The Parliament meets in the Basque capital, Vitoria-Gasteiz, although the first session of the modern assembly, as constituted by the Statute of Autonomy of the Basque Country, was held in Guernica – the symbolic centre of Basque freedoms – on 31 March 1980.

It is composed of seventy-five deputies representing citizens from the three provinces of the Basque autonomous community. Each province (Álava, Gipuzkoa and Biscay) elects the same number of deputies.

URL: https://www.legebiltzarra.eus


### Data source and acquisition
On March 9, 2021, the Basque Parliament Office adopted the decision to share the transcripts of the Basque Parliament (and their translations, when possible) to contribute to the creation of the Basque corpus in the ParlaMint project (Nº 2021/1887).

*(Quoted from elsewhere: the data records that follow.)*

theorem Encoded.minu (d : BitVec 5) (a : BitVec 5) (b : BitVec 5) : Encoded.Statement (.minu d a b) := by
  intro hw _
  rw [show encode (.minu d a b) = enc3 (0x01*2^26 + 19*2^0) d 21 a 16 b 11 from rfl]
  obtain ⟨hm, hf, e0, e1, e2⟩ := layout0 0x01 19 (by decide) (by decide) d a b
  generalize enc3 (0x01*2^26 + 19*2^0) d 21 a 16 b 11 = w at *
  exact decode_of w _ ((decodeRaw_01 w hm).trans (by simp [decode01, hf, e0, e1, e2])) hw

theorem Encoded.maxu (d : BitVec 5) (a : BitVec 5) (b : BitVec 5) : Encoded.Statement (.maxu d a b) := by
  intro hw _
  rw [show encode (.maxu d a b) = enc3 (0x01*2^26 + 20*2^0) d 21 a 16 b 11 from rfl]
  obtain ⟨hm, hf, e0, e1, e2⟩ := layout0 0x01 20 (by decide) (by decide) d a b
  generalize enc3 (0x01*2^26 + 20*2^0) d 21 a 16 b 11 = w at *
  exact decode_of w _ ((decodeRaw_01 w hm).trans (by simp [decode01, hf, e0, e1, e2])) hw

theorem Encoded.slt (d : BitVec 5) (a : BitVec 5) (b : BitVec 5) : Encoded.Statement (.slt d a b) := by
  intro hw _
  rw [show encode (.slt d a b) = enc3 (0x01*2^26 + 21*2^0) d 21 a 16 b 11 from rfl]
  obtain ⟨hm, hf, e0, e1, e2⟩ := layout0 0x01 21 (by decide) (by decide) d a b
  generalize enc3 (0x01*2^26 + 21*2^0) d 21 a 16 b 11 = w at *
  exact decode_of w _ ((decodeRaw_01 w hm).trans (by simp [decode01, hf, e0, e1, e2])) hw

theorem Encoded.sltu (d : BitVec 5) (a : BitVec 5) (b : BitVec 5) : Encoded.Statement (.sltu d a b) := by
  intro hw _
  rw [show encode (.sltu d a b) = enc3 (0x01*2^26 + 22*2^0) d 21 a 16 b 11 from rfl]
  obtain ⟨hm, hf, e0, e1, e2⟩ := layout0 0x01 22 (by decide) (by decide) d a b
  generalize enc3 (0x01*2^26 + 22*2^0) d 21 a 16 b 11 = w at *
  exact decode_of w _ ((decodeRaw_01 w hm).trans (by simp [decode01, hf, e0, e1, e2])) hw

theorem Encoded.seq (d : BitVec 5) (a : BitVec 5) (b : BitVec 5) : Encoded.Statement (.seq d a b) := by
  intro hw _
  rw [show encode (.seq d a b) = enc3 (0x01*2^26 + 23*2^0) d 21 a 16 b 11 from rfl]
  obtain ⟨hm, hf, e0, e1, e2⟩ := layout0 0x01 23 (by decide) (by decide) d a b
  generalize enc3 (0x01*2^26 + 23*2^0) d 21 a 16 b 11 = w at *
  exact decode_of w _ ((decodeRaw_01 w hm).trans (by simp [decode01, hf, e0, e1, e2])) hw

theorem Encoded.clz (d : BitVec 5) (a : BitVec 5) : Encoded.Statement (.clz d a) := by
  intro hw _
  rw [show encode (.clz d a) = enc2 (0x01*2^26 + 24*2^0) d 21 a 16 from rfl]
  obtain ⟨hm, hf, t0, e0, e1⟩ := layout1 0x01 24 (by decide) (by decide) d a
  generalize enc2 (0x01*2^26 + 24*2^0) d 21 a 16 = w at *
  exact decode_of w _ ((decodeRaw_01 w hm).trans (by simp [decode01, onlyIf, hf, t0, e0, e1])) hw

theorem Encoded.ctz (d : BitVec 5) (a : BitVec 5) : Encoded.Statement (.ctz d a) := by
  intro hw _
  rw [show encode (.ctz d a) = enc2 (0x01*2^26 + 25*2^0) d 21 a 16 from rfl]
  obtain ⟨hm, hf, t0, e0, e1⟩ := layout1 0x01 25 (by decide) (by decide) d a
  generalize enc2 (0x01*2^26 + 25*2^0) d 21 a 16 = w at *
  exact decode_of w _ ((decodeRaw_01 w hm).trans (by simp [decode01, onlyIf, hf, t0, e0, e1])) hw

theorem Encoded.popc (d : BitVec 5) (a : BitVec 5) : Encoded.Statement (.popc d a) := by
  intro hw _
  rw [show encode (.popc d a) = enc2 (0x01*2^26 + 26*2^0) d 21 a 16 from rfl]
  obtain ⟨hm, hf, t0, e0, e1⟩ := layout1 0x01 26 (by decide) (by decide) d a
  generalize enc2 (0x01*2^26 + 26*2^0) d 21 a 16 = w at *
  exact decode_of w _ ((decodeRaw_01 w hm).trans (by simp [decode01, onlyIf, hf, t0, e0, e1])) hw

theorem Encoded.brev (d : BitVec 5) (a : BitVec 5) : Encoded.Statement (.brev d a) := by
  intro hw _
  rw [show encode (.brev d a) = enc2 (0x01*2^26 + 27*2^0) d 21 a 16 from rfl]
  obtain ⟨hm, hf, t0, e0, e1⟩ := layout1 0x01 27 (by decide) (by decide) d a
  generalize enc2 (0x01*2^26 + 27*2^0) d 21 a 16 = w at *
  exact decode_of w _ ((decodeRaw_01 w hm).trans (by simp [decode01, onlyIf, hf, t0, e0, e1])) hw

theorem Encoded.bext (d : BitVec 5) (a : BitVec 5) (b : BitVec 5) : Encoded.Statement (.bext d a b) := by
  intro hw _
  rw [show encode (.bext d a b) = enc3 (0x01*2^26 + 28*2^0) d 21 a 16 b 11 from rfl]
  obtain ⟨hm, hf, e0, e1, e2⟩ := layout0 0x01 28 (by decide) (by decide) d a b
  generalize enc3 (0x01*2^26 + 28*2^0) d 21 a 16 b 11 = w at *
  exact decode_of w _ ((decodeRaw_01 w hm).trans (by simp [decode01, hf, e0, e1, e2])) hw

Minutes of the Basque Parliament, Term X, XI and XII (2015 - 2022).




### Data encoding process

### Corpus-specific metadata
The conversion consists of several steps to transform and enrich the html source.

- The first step was to transform the DOC to xml.
- The second step was to add a language detection with a Python script.

The main challenges were related to detect all the comments. Some of them, short texts comments are stil in the text.

### Linguistic annotation

### Structure
Part-of-Speech (PoS) analysis of Basque and Spanish sentences was conducted using 'udpipe2.pl' from the following service: http://lindat.mff.cuni.cz/services/udpipe.

### Linguistic annotation
A training process for a multilingual language model, xlm-roberta-large, involving fine-tuning it specifically for Basque and Spanish Named Entity Recognition and Classification (NERC) tasks, was conducted utilizing the following entity tags: PER (Person), LOC (Location), ORG (Organization), and MISC (Miscellaneous).